▸ **Requirement**:
For this listing, the lines between the one holding "have h : e.mbxHeader" and the one holding "rintro ⟨hb, h0, h1⟩", inclusive, must be set down exactly.

◆ ◆ ◆ ◆ ◆

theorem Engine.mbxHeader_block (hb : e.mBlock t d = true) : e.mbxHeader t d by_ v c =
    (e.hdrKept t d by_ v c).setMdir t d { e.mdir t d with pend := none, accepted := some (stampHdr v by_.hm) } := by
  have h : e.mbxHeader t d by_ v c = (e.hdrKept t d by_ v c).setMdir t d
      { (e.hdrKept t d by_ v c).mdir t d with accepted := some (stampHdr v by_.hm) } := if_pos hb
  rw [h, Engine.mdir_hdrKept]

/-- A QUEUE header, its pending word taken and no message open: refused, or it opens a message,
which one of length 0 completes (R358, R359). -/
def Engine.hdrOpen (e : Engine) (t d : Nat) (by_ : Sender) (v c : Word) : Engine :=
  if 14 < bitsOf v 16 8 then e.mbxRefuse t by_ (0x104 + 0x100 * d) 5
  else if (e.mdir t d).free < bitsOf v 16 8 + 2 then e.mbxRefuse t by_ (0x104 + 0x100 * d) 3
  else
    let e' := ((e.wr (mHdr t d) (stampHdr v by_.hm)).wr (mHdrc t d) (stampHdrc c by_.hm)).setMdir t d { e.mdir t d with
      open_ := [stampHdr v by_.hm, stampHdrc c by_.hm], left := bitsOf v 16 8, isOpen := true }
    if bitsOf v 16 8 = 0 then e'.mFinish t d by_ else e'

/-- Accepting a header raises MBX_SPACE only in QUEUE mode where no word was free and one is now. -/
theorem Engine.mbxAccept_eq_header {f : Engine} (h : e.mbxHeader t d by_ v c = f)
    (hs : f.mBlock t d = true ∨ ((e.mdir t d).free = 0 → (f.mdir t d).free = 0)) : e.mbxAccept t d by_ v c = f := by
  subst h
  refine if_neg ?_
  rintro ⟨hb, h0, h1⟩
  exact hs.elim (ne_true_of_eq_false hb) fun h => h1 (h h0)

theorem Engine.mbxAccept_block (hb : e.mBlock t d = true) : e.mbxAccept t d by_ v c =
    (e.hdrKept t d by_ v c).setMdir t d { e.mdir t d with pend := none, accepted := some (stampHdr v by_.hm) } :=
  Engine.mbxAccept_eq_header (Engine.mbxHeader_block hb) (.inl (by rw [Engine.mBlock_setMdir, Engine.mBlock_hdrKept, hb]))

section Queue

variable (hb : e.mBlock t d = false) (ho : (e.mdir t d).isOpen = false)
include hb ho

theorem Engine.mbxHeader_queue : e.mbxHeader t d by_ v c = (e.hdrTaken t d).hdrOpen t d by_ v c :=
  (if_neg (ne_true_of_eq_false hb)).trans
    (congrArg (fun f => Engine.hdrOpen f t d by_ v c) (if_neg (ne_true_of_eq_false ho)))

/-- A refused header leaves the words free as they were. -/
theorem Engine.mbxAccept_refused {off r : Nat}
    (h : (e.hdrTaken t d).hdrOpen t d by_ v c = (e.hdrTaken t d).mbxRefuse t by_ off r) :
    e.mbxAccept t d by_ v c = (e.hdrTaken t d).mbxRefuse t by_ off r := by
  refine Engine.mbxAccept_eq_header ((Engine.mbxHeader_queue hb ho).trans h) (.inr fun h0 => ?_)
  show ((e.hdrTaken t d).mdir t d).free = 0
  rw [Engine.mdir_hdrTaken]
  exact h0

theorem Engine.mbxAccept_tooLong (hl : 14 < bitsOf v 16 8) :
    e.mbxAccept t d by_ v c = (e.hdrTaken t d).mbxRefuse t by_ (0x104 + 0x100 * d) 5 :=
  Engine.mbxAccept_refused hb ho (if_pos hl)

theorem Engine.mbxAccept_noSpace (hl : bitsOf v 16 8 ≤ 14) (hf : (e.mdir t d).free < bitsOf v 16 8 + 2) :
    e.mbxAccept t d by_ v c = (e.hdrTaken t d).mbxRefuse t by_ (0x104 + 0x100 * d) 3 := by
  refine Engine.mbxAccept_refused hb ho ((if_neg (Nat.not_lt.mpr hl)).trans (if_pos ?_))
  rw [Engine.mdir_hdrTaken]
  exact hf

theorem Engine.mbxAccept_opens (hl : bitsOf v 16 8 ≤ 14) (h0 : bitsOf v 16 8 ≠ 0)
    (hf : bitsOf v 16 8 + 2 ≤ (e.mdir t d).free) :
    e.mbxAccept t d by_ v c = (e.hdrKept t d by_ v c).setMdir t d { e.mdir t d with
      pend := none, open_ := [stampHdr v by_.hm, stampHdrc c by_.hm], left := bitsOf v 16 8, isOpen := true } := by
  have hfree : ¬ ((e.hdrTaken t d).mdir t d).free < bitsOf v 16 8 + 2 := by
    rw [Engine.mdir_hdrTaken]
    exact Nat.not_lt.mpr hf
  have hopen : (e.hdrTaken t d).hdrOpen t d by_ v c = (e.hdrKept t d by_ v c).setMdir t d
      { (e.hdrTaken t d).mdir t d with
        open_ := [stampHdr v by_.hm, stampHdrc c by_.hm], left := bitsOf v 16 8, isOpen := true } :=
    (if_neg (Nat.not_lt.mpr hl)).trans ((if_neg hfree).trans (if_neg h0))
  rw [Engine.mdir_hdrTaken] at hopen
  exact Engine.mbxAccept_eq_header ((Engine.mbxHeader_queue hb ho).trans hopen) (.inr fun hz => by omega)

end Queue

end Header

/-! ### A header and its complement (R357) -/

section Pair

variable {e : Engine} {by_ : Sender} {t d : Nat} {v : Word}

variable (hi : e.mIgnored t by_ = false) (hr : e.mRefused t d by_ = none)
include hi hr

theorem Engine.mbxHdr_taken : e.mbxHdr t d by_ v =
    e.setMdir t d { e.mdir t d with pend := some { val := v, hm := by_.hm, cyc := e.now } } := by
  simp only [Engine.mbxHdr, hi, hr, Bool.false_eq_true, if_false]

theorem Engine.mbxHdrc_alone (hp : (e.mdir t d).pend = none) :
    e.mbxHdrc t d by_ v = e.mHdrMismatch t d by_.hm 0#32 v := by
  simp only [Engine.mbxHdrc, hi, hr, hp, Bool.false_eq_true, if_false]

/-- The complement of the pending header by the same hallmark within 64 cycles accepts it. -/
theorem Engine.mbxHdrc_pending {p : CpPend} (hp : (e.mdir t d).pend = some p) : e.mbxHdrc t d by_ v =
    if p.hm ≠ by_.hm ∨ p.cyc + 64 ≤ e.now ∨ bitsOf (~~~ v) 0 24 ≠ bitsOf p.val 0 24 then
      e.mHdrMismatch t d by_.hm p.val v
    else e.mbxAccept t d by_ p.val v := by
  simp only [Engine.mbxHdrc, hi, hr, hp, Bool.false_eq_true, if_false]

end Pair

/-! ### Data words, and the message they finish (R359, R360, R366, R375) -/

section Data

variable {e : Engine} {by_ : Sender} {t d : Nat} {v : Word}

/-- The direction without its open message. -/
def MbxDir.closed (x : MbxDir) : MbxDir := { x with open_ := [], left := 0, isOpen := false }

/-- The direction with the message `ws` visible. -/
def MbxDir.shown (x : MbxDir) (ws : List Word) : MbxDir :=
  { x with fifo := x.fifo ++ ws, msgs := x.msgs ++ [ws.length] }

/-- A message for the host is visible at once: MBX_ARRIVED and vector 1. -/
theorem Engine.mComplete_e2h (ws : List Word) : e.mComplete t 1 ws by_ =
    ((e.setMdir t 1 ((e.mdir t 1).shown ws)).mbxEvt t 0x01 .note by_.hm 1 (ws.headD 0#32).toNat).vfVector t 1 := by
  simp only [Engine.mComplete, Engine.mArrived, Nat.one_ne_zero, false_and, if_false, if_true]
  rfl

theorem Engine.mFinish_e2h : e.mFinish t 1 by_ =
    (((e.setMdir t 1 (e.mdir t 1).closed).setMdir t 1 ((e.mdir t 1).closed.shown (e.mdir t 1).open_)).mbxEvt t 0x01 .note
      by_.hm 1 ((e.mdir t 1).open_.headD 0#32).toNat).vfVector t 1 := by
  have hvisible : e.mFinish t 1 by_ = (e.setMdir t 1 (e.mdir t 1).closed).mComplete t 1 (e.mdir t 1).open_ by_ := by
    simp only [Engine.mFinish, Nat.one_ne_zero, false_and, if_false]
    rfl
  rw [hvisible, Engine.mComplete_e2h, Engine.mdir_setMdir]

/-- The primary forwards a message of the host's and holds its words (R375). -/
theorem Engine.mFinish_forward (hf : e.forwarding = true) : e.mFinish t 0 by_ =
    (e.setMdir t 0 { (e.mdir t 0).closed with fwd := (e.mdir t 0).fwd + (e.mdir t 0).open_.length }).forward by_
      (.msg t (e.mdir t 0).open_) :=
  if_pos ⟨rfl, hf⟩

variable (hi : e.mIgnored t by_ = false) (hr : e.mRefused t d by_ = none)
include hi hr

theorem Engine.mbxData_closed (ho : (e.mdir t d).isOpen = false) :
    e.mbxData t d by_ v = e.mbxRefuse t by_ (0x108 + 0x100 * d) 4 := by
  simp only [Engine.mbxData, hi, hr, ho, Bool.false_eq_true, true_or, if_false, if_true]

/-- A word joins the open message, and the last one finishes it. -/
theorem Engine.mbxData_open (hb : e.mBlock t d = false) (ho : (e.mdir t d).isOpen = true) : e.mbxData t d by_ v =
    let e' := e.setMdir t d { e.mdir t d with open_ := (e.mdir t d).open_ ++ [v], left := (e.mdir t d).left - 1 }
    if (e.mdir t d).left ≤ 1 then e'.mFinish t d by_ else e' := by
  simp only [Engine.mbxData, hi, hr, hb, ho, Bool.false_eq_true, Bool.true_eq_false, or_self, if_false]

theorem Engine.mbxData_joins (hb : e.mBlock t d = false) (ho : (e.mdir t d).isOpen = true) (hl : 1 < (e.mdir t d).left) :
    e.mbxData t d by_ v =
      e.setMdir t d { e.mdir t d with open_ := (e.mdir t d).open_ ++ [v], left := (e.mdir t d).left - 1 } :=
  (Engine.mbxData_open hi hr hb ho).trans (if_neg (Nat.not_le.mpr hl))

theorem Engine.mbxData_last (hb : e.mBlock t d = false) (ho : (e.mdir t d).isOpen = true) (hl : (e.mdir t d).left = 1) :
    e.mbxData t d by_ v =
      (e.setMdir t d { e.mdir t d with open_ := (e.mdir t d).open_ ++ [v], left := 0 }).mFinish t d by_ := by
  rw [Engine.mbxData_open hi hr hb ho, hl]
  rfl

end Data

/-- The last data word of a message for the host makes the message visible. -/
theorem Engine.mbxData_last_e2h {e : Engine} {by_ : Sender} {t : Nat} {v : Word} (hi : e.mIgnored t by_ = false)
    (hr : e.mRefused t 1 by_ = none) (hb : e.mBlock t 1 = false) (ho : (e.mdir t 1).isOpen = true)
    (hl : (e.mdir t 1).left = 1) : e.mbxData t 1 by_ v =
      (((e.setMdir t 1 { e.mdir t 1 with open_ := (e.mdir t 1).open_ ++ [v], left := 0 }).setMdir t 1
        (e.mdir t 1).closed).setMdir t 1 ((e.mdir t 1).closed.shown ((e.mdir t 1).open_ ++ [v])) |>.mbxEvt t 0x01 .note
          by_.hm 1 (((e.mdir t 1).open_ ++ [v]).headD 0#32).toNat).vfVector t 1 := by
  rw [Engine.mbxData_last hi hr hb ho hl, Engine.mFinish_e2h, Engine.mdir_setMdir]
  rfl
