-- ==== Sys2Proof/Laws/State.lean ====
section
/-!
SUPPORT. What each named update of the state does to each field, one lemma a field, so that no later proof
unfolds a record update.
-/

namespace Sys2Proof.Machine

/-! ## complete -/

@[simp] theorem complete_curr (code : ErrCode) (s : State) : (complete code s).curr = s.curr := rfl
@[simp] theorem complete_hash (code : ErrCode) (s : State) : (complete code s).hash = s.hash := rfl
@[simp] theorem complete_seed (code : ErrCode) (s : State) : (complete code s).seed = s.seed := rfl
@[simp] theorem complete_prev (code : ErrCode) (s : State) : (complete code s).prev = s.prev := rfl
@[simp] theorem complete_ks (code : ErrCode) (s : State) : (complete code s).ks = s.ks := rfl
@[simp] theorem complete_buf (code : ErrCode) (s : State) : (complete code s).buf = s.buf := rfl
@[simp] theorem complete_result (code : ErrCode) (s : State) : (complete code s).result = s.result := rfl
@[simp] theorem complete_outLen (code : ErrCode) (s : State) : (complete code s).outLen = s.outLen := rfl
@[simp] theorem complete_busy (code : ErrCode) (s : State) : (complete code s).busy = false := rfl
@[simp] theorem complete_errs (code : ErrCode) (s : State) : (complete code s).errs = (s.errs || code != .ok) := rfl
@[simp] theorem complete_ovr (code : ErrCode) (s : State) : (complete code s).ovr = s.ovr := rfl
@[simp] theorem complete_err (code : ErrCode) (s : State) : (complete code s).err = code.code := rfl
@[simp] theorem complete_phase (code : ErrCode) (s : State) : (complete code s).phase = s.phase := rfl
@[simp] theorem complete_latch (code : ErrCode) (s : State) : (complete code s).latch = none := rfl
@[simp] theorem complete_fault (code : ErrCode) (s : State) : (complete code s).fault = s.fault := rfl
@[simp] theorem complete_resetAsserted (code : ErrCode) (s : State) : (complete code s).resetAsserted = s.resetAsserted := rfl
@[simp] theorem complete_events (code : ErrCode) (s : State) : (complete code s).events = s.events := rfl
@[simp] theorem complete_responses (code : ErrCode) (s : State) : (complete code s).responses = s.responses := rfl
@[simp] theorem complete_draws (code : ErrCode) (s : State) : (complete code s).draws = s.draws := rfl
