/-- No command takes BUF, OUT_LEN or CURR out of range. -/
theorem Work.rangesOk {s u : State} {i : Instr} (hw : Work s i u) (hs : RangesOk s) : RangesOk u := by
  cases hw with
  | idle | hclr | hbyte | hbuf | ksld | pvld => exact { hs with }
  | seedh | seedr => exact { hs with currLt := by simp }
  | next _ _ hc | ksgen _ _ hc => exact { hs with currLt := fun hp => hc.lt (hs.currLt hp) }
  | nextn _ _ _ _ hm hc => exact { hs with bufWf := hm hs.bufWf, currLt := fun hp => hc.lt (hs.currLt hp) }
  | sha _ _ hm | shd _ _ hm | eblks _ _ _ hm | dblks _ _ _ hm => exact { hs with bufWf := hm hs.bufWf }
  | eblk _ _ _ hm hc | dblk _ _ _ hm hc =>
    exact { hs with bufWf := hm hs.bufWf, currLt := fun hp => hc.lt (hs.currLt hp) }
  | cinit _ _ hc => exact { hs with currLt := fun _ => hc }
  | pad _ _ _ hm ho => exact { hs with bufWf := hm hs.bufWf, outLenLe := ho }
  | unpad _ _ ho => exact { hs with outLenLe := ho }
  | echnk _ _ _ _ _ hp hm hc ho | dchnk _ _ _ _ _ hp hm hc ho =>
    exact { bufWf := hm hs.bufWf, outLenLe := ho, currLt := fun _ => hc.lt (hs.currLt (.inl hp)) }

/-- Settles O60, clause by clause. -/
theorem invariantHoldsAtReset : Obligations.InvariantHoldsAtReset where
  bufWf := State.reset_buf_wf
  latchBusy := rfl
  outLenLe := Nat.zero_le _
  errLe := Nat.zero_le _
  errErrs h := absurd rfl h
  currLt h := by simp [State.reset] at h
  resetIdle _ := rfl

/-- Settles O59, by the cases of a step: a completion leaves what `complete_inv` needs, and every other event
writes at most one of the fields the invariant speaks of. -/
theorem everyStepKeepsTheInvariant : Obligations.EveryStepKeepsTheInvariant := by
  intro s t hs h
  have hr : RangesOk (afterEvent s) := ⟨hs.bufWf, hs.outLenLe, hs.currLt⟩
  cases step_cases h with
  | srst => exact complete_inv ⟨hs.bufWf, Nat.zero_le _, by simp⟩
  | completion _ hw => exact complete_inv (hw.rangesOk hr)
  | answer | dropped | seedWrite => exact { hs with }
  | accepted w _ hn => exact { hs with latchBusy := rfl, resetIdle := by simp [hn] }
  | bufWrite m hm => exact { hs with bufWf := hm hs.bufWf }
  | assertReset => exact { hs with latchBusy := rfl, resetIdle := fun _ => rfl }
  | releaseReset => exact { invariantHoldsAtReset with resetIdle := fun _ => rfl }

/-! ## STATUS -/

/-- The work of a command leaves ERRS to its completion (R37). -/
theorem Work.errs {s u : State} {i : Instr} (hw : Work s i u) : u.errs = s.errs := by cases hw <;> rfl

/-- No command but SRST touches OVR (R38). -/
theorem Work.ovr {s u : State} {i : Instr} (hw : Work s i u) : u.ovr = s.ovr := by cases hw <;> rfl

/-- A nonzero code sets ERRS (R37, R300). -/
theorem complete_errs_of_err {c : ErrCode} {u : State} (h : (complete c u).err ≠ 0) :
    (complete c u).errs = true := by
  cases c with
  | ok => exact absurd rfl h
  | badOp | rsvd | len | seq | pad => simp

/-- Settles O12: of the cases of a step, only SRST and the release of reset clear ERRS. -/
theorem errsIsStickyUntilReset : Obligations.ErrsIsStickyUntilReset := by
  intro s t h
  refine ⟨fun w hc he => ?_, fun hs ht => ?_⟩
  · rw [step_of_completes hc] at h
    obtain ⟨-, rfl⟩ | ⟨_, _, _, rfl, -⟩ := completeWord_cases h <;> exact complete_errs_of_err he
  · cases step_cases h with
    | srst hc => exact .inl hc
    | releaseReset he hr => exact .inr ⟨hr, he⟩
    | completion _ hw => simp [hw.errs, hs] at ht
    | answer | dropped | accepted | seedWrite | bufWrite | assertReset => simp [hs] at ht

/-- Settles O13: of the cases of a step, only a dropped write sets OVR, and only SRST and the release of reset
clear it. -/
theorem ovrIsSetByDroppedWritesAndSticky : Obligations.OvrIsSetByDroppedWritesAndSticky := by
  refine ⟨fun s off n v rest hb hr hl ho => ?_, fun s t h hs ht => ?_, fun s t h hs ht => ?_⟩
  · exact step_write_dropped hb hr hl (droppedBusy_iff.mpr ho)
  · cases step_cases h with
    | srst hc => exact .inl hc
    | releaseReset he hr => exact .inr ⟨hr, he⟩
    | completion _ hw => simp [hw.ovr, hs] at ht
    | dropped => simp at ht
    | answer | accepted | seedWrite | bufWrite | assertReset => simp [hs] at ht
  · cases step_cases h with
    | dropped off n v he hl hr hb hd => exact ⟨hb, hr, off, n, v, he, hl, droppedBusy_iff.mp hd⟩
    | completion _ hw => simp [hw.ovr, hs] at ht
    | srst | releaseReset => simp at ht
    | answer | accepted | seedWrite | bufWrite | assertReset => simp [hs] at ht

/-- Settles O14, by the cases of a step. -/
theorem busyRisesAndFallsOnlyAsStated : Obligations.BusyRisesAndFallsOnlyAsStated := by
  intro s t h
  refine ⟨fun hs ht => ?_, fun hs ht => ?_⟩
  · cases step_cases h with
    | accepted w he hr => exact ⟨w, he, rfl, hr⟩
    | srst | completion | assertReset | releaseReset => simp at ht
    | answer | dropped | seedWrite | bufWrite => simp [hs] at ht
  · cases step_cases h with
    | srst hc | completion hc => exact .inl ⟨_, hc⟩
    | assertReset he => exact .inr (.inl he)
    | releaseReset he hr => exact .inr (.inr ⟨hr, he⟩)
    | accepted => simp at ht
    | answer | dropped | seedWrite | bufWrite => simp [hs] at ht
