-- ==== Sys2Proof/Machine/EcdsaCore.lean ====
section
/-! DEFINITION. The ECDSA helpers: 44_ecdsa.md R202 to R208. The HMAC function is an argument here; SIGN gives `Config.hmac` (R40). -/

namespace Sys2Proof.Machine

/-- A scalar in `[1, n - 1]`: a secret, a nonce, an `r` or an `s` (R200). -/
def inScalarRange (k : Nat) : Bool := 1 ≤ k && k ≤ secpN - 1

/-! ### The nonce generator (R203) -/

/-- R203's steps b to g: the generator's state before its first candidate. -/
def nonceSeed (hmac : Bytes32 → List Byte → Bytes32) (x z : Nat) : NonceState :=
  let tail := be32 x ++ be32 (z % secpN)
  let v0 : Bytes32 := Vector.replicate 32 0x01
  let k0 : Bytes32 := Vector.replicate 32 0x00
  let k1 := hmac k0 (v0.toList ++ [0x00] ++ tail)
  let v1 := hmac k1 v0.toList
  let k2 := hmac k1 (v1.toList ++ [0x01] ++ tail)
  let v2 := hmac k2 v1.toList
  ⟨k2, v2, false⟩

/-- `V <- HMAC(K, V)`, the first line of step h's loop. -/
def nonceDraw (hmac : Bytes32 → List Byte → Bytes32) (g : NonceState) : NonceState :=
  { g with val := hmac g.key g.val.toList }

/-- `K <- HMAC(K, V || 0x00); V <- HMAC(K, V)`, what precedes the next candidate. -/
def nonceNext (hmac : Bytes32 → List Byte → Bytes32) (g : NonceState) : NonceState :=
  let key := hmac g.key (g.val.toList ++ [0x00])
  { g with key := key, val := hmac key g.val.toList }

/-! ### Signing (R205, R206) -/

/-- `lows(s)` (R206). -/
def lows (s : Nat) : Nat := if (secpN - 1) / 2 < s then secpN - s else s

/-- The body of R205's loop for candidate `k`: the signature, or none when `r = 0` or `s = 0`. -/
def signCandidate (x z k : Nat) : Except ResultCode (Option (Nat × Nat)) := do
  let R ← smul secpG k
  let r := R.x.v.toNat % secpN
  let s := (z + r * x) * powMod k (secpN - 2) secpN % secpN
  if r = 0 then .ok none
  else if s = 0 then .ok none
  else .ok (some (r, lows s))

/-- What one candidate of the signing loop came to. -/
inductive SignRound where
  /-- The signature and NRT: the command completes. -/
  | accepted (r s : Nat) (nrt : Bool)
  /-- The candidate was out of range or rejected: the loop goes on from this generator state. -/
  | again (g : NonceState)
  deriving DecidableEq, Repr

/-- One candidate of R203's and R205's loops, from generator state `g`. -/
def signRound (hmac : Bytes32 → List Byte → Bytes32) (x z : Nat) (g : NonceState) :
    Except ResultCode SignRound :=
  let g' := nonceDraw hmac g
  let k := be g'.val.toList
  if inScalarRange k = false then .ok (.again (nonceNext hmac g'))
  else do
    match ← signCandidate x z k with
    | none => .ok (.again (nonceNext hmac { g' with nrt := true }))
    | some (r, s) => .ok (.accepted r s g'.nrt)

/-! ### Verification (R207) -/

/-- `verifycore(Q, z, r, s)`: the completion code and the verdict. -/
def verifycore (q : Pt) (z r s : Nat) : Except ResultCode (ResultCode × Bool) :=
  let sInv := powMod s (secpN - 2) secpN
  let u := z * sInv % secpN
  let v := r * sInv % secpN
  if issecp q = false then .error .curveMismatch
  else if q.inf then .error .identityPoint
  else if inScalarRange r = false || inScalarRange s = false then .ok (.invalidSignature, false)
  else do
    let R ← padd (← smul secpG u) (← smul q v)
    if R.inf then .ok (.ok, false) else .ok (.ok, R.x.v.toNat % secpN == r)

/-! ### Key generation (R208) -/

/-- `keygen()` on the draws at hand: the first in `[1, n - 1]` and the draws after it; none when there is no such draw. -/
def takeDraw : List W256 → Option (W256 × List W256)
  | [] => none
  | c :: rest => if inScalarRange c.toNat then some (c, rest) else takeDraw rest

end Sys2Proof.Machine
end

◆ ◆ ◆ ◆ ◆

▸ **Solution to the exercise**:
  have h : e.mbxHeader t d by_ v c = (e.hdrKept t d by_ v c).setMdir t d
      { (e.hdrKept t d by_ v c).mdir t d with accepted := some (stampHdr v by_.hm) } := if_pos hb
  rw [h, Engine.mdir_hdrKept]

/-- A QUEUE header, its pending word taken and no message open: refused, or it opens a message,
which one of length 0 completes (R358, R359). -/
def Engine.hdrOpen (e : Engine) (t d : Nat) (by_ : Sender) (v c : Word) : Engine :=
  if 14 < bitsOf v 16 8 then e.mbxRefuse t by_ (0x104 + 0x100 * d) 5
  else if (e.mdir t d).free < bitsOf v 16 8 + 2 then e.mbxRefuse t by_ (0x104 + 0x100 * d) 3
  else
    let e' := ((e.wr (mHdr t d) (stampHdr v by_.hm)).wr (mHdrc t d) (stampHdrc c by_.hm)).setMdir t d { e.mdir t d with
      open_ := [stampHdr v by_.hm, stampHdrc c by_.hm], left := bitsOf v 16 8, isOpen := true }
    if bitsOf v 16 8 = 0 then e'.mFinish t d by_ else e'

/-- Accepting a header raises MBX_SPACE only in QUEUE mode where no word was free and one is now. -/
theorem Engine.mbxAccept_eq_header {f : Engine} (h : e.mbxHeader t d by_ v c = f)
    (hs : f.mBlock t d = true ∨ ((e.mdir t d).free = 0 → (f.mdir t d).free = 0)) : e.mbxAccept t d by_ v c = f := by
  subst h
  refine if_neg ?_
  rintro ⟨hb, h0, h1⟩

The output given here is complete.